/-- O50. An incoming posted write inside the window that its function's BAR 2 maps, cut to the size of the BAR, replaces
exactly its bytes at their homes; one that passes the window changes nothing (the size of a BAR that nothing has set, 512 GiB: log entry 44). A read inside it completes with the bytes
of the homes, one that passes it with Unsupported Request; a read or an AtomicOp that meets an uncorrectable row
completes poisoned (log entry 41). A FetchAdd or Swap of 4 or 8 aligned bytes, and a CAS of 4, 8 or 16, completes
with the old value and leaves the new one, and no other byte changes; any other, and one to a BAR 0, completes with
Unsupported Request and changes nothing else. Eight aligned bytes of BAR 0 of the physical function are a register of
the control window; of a virtual function, an event word, of which a write of 1 clears a bit. A PTM dialogue, 1 ms after the last and not before, first
sets device time (where that goes back, the control intervals count from it: log entry 46), then slews it, and puts it in step after three near offsets, out of step past 1,000 ns or after ten
failures. A port reports its generation and width, or 0 where it is down. (R263, R327, R379, R380, R384, R385, R390,
R392, R393.) -/
def Obligations.IncomingRequestsReachTheirHomes : Prop :=
  ∀ s : State,
    let fn := s.ev.part
    let off := s.ev.off
    let b := s.ev.bytes
    let F := s.fabric
    let base := (s.part fn).wbase.toNat * 2 ^ 30
    let p : Option Nat := if fn < 8 then some fn else none
    let pa := (if fn < 8 then base else 0) + off
    let inside (n : Nat) : Prop := pa + n ≤ devTop ∧ off + n ≤ tblGet 512 F.bars fn * 2 ^ 30 ∧
      (fn < 8 → (s.part fn).winEn = true ∧ off + n ≤ (s.part fn).wsize.toNat * 2 ^ 30)
    let byte (t : State) (a : Nat) : Nat := t.homeRead p a 1
    let others (u : State) : State := offHome (offSpills u)
    let outside (n : Nat) (t : State) : Prop := ∀ a, (a < pa ∨ pa + n ≤ a) →
      ((fn < 8 → PrivateTo fn s (a / 128)) → byte t a = byte s a) ∧ (OffL2 s (a / 128) → memRead t.mem a = memRead s.mem a)
    let answered (i : Instr) (a : Reply) : Prop :=
      ∃ t, Machine.exec i s = .next t ∧ t = { s with fabric := { F with answer := some a } }
    (s.ev.flag = false →
      (inside b.length → ∃ t, Machine.exec .incomingPostedWrite s = .next t ∧ others t = others s ∧
        (Unspilled s → offHome t = offHome s) ∧ (∀ j, j < b.length → byte t (pa + j) = (b.getD j 0).toNat) ∧ outside b.length t) ∧
      (¬ inside b.length → Machine.exec .incomingPostedWrite s = .next s) ∧
      (inside s.ev.len → (∀ j, j < s.ev.len → s.homeBad p ((pa + j) / 128) = false) →
        ∃ l : List Byte, l.length = s.ev.len ∧ (∀ j, j < s.ev.len → (l.getD j 0).toNat = byte s (pa + j)) ∧
          answered .incomingRead (.data l)) ∧
      (∀ j, inside s.ev.len → j < s.ev.len → s.homeBad p ((pa + j) / 128) = true → answered .incomingRead .poisoned) ∧
      (¬ inside s.ev.len → answered .incomingRead .unsupported) ∧
      (let n := s.ev.len
        let op := s.ev.n
        let fits := (n = 4 ∨ n = 8 ∨ n = 16 ∧ op = 2) ∧ op ≤ 2 ∧ off % n = 0 ∧ inside n
        let old := s.homeRead p pa n
        let w := s.ev.operand.toNat % 2 ^ (8 * n)
        let new := if op = 0 then (old + w) % 2 ^ (8 * n) else if op = 1 then w
          else if old = s.ev.cmp.toNat % 2 ^ (8 * n) then w else old
        (fits → s.homeBad p (pa / 128) = false → ∃ t, Machine.exec .incomingAtomicOp s = .next t ∧
          t.fabric = { F with answer := some (.data (bytesOf old n)) } ∧ t.homeRead p pa n = new ∧
          others { t with fabric := {} } = others { s with fabric := {} } ∧ outside n t) ∧
        (fits → s.homeBad p (pa / 128) = true → answered .incomingAtomicOp .poisoned) ∧
        (¬ fits → answered .incomingAtomicOp .unsupported))) ∧
    (s.ev.flag = true → answered .incomingAtomicOp .unsupported ∧
      (fn = 8 → off % 8 = 0 → off + 8 ≤ 2 ^ 26 →
        (b.length = 8 → Machine.exec .incomingPostedWrite s = .next (s.hostWrite off (BitVec.ofNat 64 (ofBytes b)))) ∧
        (s.ev.len = 8 → answered .incomingRead (.data (bytesOf (s.hostRead off).toNat 8)))) ∧
      (∀ e, fn < 8 → e < 256 → off = 0x1000 + 8 * e →
        let word (u : State) (f : Nat) : W64 := tblGet 0 (u.part fn).events f
        (b.length = 8 → ∃ t, Machine.exec .incomingPostedWrite s = .next t ∧
          (∀ f, word t f = if f = e then word s e &&& ~~~ BitVec.ofNat 64 (ofBytes b) else word s f) ∧
          (∀ q, q ≠ fn → t.part q = s.part q) ∧ { t with parts := [] } = { s with parts := [] }) ∧
        (s.ev.len = 8 → answered .incomingRead (.data (bytesOf (word s e).toNat 8))))) ∧
    (F.sinceDialogue < 1000000 → Machine.exec .ptmDialogue s = .next s) ∧
    (1000000 ≤ F.sinceDialogue → s.ev.ptm = none → ∃ t, Machine.exec .ptmDialogue s = .next t ∧ t = { s with fabric := { F with
      sinceDialogue := 0, ptmBad := F.ptmBad + 1, ptmGood := 0, tsync := F.tsync && decide (F.ptmBad + 1 < 10) } }) ∧
    (∀ m, 1000000 ≤ F.sinceDialogue → s.ev.ptm = some m →
      let z : Int := (m - BitVec.ofNat 64 s.time).toInt
      let near := -100 ≤ z ∧ z ≤ 100
      let back := F.ptmSet = false ∧ (m.toNat + 9999) / 10000 < s.intervals
      ∃ t, Machine.exec .ptmDialogue s = .next t ∧ t.time = (if F.ptmSet then s.time else m.toNat) ∧ t.fabric.ptmSet = true ∧ t.fabric.sinceDialogue = 0 ∧
        (¬ back → t.intervals = s.intervals ∧ t.dies = s.dies) ∧
        (back → t.intervals = (m.toNat + 9999) / 10000 ∧
          ∀ d, tblFind t.dies d = (tblFind s.dies d).map fun v => { v with lastRound := none }) ∧
        t.fabric.slew = (if F.ptmSet then z else 0) ∧ t.fabric.ptmBad = 0 ∧ (near → t.fabric.ptmGood = F.ptmGood + 1) ∧
        (¬ near → t.fabric.ptmGood = 0) ∧ (1000 < z ∨ z < -1000 → t.fabric.tsync = false) ∧
        (near → 2 ≤ F.ptmGood → t.fabric.tsync = true) ∧ (-1000 ≤ z → z ≤ 1000 → F.tsync = true → t.fabric.tsync = true) ∧
        { t with fabric := {}, time := 0, intervals := 0, dies := [] } = { s with fabric := {}, time := 0, intervals := 0, dies := [] }) ∧
    let g := s.ev.nums.getD 0 0
    let w := s.ev.nums.getD 1 0
    let up := g ∈ [5, 6, 7] ∧ w ∈ [4, 8, 16]
    let gen : BitVec 4 := if up then BitVec.ofNat 4 g else 0
    let width : BitVec 5 := if up then BitVec.ofNat 5 w else 0
    ∃ t, Machine.exec .portLinkChange s = .next t ∧
      t = { s with fabric := if s.ev.n = 0 then { F with gen0 := gen, w0 := width } else { F with gen1 := gen, w1 := width } }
☆ ☆ ☆
Could you set down, exactly as written, the lines above between the one holding "(¬ fits → answered" and the one holding "(fn = 8 → off", inclusive, and nothing more?

        (¬ fits → answered .incomingAtomicOp .unsupported))) ∧
    (s.ev.flag = true → answered .incomingAtomicOp .unsupported ∧
      (fn = 8 → off % 8 = 0 → off + 8 ≤ 2 ^ 26 →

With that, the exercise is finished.